17. For the reasons mentioned above, we confirm the findings of the learned District Judge, which he recorded in respect of issues Nos. 1 and 2. There appears to be no collusion between the husband and the wife. On the basis of the evidence led in the case, the learned District Judge was right in granting a decree for dissolution of the marriage as prayed for by the husband on the ground that the wife has been guilty of adultery.

18. Now we take up the question of award of damages to the husband. The learned District Judge has directed that the husband will be entitled to receive, from the adulterer, a sum of Rs. 1,000/-as damages. Section 34 of the Act reads as under,--

'34. Husband may claim damages from the Adulterer. Any husband may either in a petition for dissolution of marriage or for judicial separation, or in a petition to the District Court or the High Court limited to such objects only claim damages from any person on the ground of his having committed adultery with the wife of such petitioner.

Such petition shall be served on the alleged adulterer and the wife, unless the Court dispenses with such service, or directs some other service to be substituted.

The damages to toe recovered on any such petition shall be ascertained by the said Court, although the respondents or either of them may not appear.

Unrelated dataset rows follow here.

/-- The cycle of an accepted START: nothing is emitted yet, and the row is the one held before the edge. -/
theorem emitted_of_start {rdy : Bool} (hn : s.nextInput = .cycle w rdy false) (ht : step s = .next t)
    (hb : s.busy = false) (hs : isStart w = true) (hc : legalCount s.ledCount = true) : Emitted s 0 t := by
  obtain ⟨hb', hp', -⟩ := after_start hn ht hb hs hc
  obtain ⟨hpix, hcount⟩ := row_held_at_start hn ht hs
  refine ⟨?_, fun _ => ⟨hb', congrArg _ hp', step_gamma ht, hpix, hcount⟩⟩
  simp [emitted_after_cycle_rowByte hn ht, hb]

end Cycle

/-! ## Runs -/

/-- A step takes the head of the script and no more. -/
theorem inputs_after_step {s t : State} {x : Input} {xs : List Input} (h : s.inputs = x :: xs)
    (ht : step s = .next t) : t.inputs = xs := by
  have hpop : s.popInput.inputs = xs := by rw [(nextInput_cons h).2]
  obtain ⟨w, rdy, -, rfl⟩ | ⟨w, rdy, -, rfl⟩ | ⟨b, v, -, rfl⟩ := step_cases ht
  · rw [resetEdge_inputs, setReady_inputs, hpop]
  · rw [clockEdge_inputs, setReady_inputs, hpop]
  · rw [symOp_inputs, hpop]

theorem readyCount_cons_ready (w : Txn) (cs : List (Txn × Bool)) :
    readyCount ((w, true) :: cs) = readyCount cs + 1 :=
  List.countP_cons_of_pos rfl

/-- A script of cycles runs to its end, and each ready cycle of it, up to the frame's length, emits a byte. -/
theorem run_script_emits {s₀ : State} (hlegal : s₀.ledCount.toNat ≤ 64) (cs : List (Txn × Bool)) :
    ∀ {s : State} {k : Nat} {rest : List Input}, s.inputs = script cs ++ rest → Emitted s₀ k s →
      k + readyCount cs ≤ 15 * s₀.ledCount.toNat + 2 →
      ∃ t, core.run cs.length s = .next t ∧ Emitted s₀ (k + readyCount cs) t ∧ t.inputs = rest := by
  induction cs with
  | nil => exact fun hin h _ => ⟨_, rfl, h, hin⟩
  | cons c cs ih =>
    obtain ⟨w, rdy⟩ := c
    intro s k rest hin h hk
    have hin' : s.inputs = .cycle w rdy false :: (script cs ++ rest) := hin
    have hn := (nextInput_cons hin').1
    obtain ⟨t, ht⟩ := step_cycle_next s w rdy false hn
    have htin := inputs_after_step hin' ht
    rw [List.length_cons, run_succ _ ht]
    cases rdy with
    | false => exact ih htin (h.stall hn ht) hk
    | true =>
      have hcount : k + readyCount ((w, true) :: cs) = k + 1 + readyCount cs := by
        rw [readyCount_cons_ready, Nat.add_assoc, Nat.add_comm 1]
      rw [hcount] at hk ⊢
      exact ih htin (h.transfer hlegal (by omega) hn ht) hk

/-- A run that ends took its first step. -/
theorem run_succ_inv {s t : State} {k : Nat} (h : core.run (k + 1) s = .next t) :
    ∃ s', step s = .next s' ∧ core.run k s' = .next t := by
  cases hs : step s with
  | next s' => exact ⟨s', rfl, (run_succ k hs).symm.trans h⟩
  | fault f => exact nomatch f
  | refused r =>
    have hs' : core.step s = .refused r := hs
    simp only [Host.Core.run, hs'] at h
    cases h

/-- Every state a run from a good state reaches is good. -/
theorem run_keeps_good {s t : State} (k : Nat) (hg : GoodState s) (h : core.run k s = .next t) : GoodState t := by
  induction k generalizing s with
  | zero => cases h; exact hg
  | succ k ih =>
    obtain ⟨s', hs, h'⟩ := run_succ_inv h
    exact ih (everyStepKeepsTheInvariant s s' hg hs) h'

/-- The run of an accepted START and the cycles after it. -/
theorem run_from_start {s : State} {w : Txn} {rdy : Bool} {cs : List (Txn × Bool)} {rest : List Input}
    (hb : s.busy = false) (hs : isStart w = true) (h1 : 1 ≤ s.ledCount.toNat) (h64 : s.ledCount.toNat ≤ 64)
    (hin : s.inputs = .cycle w rdy false :: script cs ++ rest) (hk : readyCount cs ≤ 15 * s.ledCount.toNat + 2) :
    ∃ t, core.run (cs.length + 1) s = .next t ∧ Emitted s (readyCount cs) t ∧ GoodState t ∧ t.inputs = rest := by
  have hn := (nextInput_cons hin).1
  have hc := (legalCount_iff s.ledCount).mpr ⟨h1, h64⟩
  obtain ⟨s', hs'⟩ := step_cycle_next s w rdy false hn
  obtain ⟨hb', hp', hd'⟩ := after_start hn hs' hb hs hc
  have hgood : GoodState s' :=
    goodState_of_busy hb' ((row_held_at_start hn hs' hs).2 ▸ ⟨h1, h64⟩) (by simp [hp']) hd'
  have h0 : 0 + readyCount cs = readyCount cs := Nat.zero_add _
  obtain ⟨t, ht, hem, hrest⟩ := run_script_emits h64 cs (inputs_after_step hin hs')
    (emitted_of_start hn hs' hb hs hc) (h0.symm ▸ hk)
  exact ⟨t, (run_succ _ hs').trans ht, h0 ▸ hem, run_keeps_good _ hgood ht, hrest⟩

/-! ## The obligations -/

/-- Settles O46: the bytes are those of the invariant of the run, and a busy state of a run from a good one is not
done. -/
theorem emittedBytesAreEncodeRow : Obligations.EmittedBytesAreEncodeRow := by
  intro s w rdy cs rest hb hs h1 h64 hin hk
  obtain ⟨t, ht, hem, hgood, -⟩ := run_from_start hb hs h1 h64 hin hk
  refine ⟨t, ht, hem.bytes, fun hlt => ?_⟩
  obtain ⟨hb', hp, -, hpix, hc⟩ := hem.sends hlt
  obtain ⟨-, -, -, hd⟩ := hgood.1 hb'
  exact ⟨hb', hd, hp, hpix, hc⟩

/-- Settles O47: after `15n + 1` transfers the block offers the last byte, and one more transfer is the last. -/
theorem encodeEndsAtTheLastAcceptance : Obligations.EncodeEndsAtTheLastAcceptance := by
  intro s w rdy cs v rest hb hs h1 h64 hin hk
  have hin' : s.inputs = .cycle w rdy false :: script cs ++ (script [(v, true)] ++ rest) := by
    rw [hin]; simp [script]
  obtain ⟨t, ht, hem, hgood, htin⟩ := run_from_start hb hs h1 h64 hin' (by omega)
  rw [hk] at hem
  obtain ⟨htb, htp, -, -, htc⟩ := hem.sends (by omega)
  have hlast : t.pos.toNat = 15 * t.ledCount.toNat + 1 := by rw [htp, htc]
  have hn := (nextInput_cons htin).1
  obtain ⟨u, hu⟩ := step_cycle_next t v true false hn
  obtain ⟨hub, hup, hud⟩ := after_lastTransfer hn hu htb rfl hlast
  have hbytes := (hem.transfer h64 (by omega) hn hu).bytes
  rw [frameOf, encodeRow_take_all _ _ h64] at hbytes
  obtain ⟨-, -, -, hd⟩ := hgood.1 htb
  exact ⟨t, u, ht, htb, hd, by simp [portsR29, htb, hlast],
    (run_add (cs.length + 1) 1 ht).trans (run_succ 0 hu), hub, hud, hup, hbytes⟩

/-- A block at the first byte of its frame has emitted none of it. -/
theorem emitted_self {s : State} (hb : s.busy = true) (hp : s.pos = 0) : Emitted s 0 s :=
  ⟨by simp, fun _ => ⟨hb, congrArg _ hp, rfl, rfl, rfl⟩⟩

/-- From the first byte on, a run over a script adds the frame's first bytes and nothing else. -/
theorem run_emits_first_bytes {s t : State} {cs : List (Txn × Bool)} {rest : List Input} (hb : s.busy = true)
    (hp : s.pos = 0) (h64 : s.ledCount.toNat ≤ 64) (hin : s.inputs = script cs ++ rest)
    (hk : readyCount cs ≤ 15 * s.ledCount.toNat + 2) (ht : core.run cs.length s = .next t) :
    t.emitted = s.emitted ++ (frameOf s).take (readyCount cs) := by
  obtain ⟨t', ht', hem, -⟩ := run_script_emits h64 cs hin (emitted_self hb hp) (by omega)
  cases ht.symm.trans ht'
  rw [hem.bytes, Nat.zero_add]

After the decision has been given, the Court may direct in what manner such damages shall be paid or applied.'

According to this Section, compensation, is given to the husband for the loss which he has sustained and not punitive, damages. In case actual loss or injury suffered by the husband on account of the adultery is not established, the husband is not entitled to damages. In the case of award of damages to the husband from the adulterer, it is necessary to consider the circumstances of the married life of the husband and the wife from the beginning. We are supported in this view by the observations made in George Arthur's case AIR 1931 Oudh 259. In W. H. Thomas v. Mrs. Thomas, AIR 1925 Cal 585 it was held that the object of awarding damages against an adulterer is not to punish at all and all that the law permits to be given is compensation for the loss which the husband has sustained. In D'Cruz v. Mrs. D'Cruz, AIR 1927 Oudh 34 it was observed,--

'...There are at least three points to be considered in measuring the damages; (1) How has the husband demeaned himself, (2) did he and his wife live happily together; and (3) the position of the partner in adultery, though the actual means of the man have nothing to do with the question.'

In the petition, the husband has made no averment for claiming damages from the adulterer. In para 24 dealing with the reliefs, amongst others, it has been stated by the husband that the adulterer may be directed to pay a sum of Rupees 5,000/- to the husband as damages by reason of his having committed adultery with the wife. In his statement as PW 1, he has said nothing regarding his claim for damages under Section 34 of the Act. As there is no allegation about the damages in the petition and as there is no evidence about the injury which the husband had suffered as a result of the conduct of the adulterer, we hold that the learned District Judge was not justified in directing the adulterer to pay Rs. 1000/- as damages to the husband under Section 34 of the Act.

19. It follows from the discussion made hereinabove that the decree nisi should be confirmed and the direction awarding damages in the sum of Rupees 1000/- should be set aside.

20. The decree nisi is accordingly confirmed and the appeal of the adulterer is allowed in part and the direction made under Section 34 of the Act for awarding Rs. 1000/- as damages to the husband by the adulterer is set aside. There will be no order as to costs.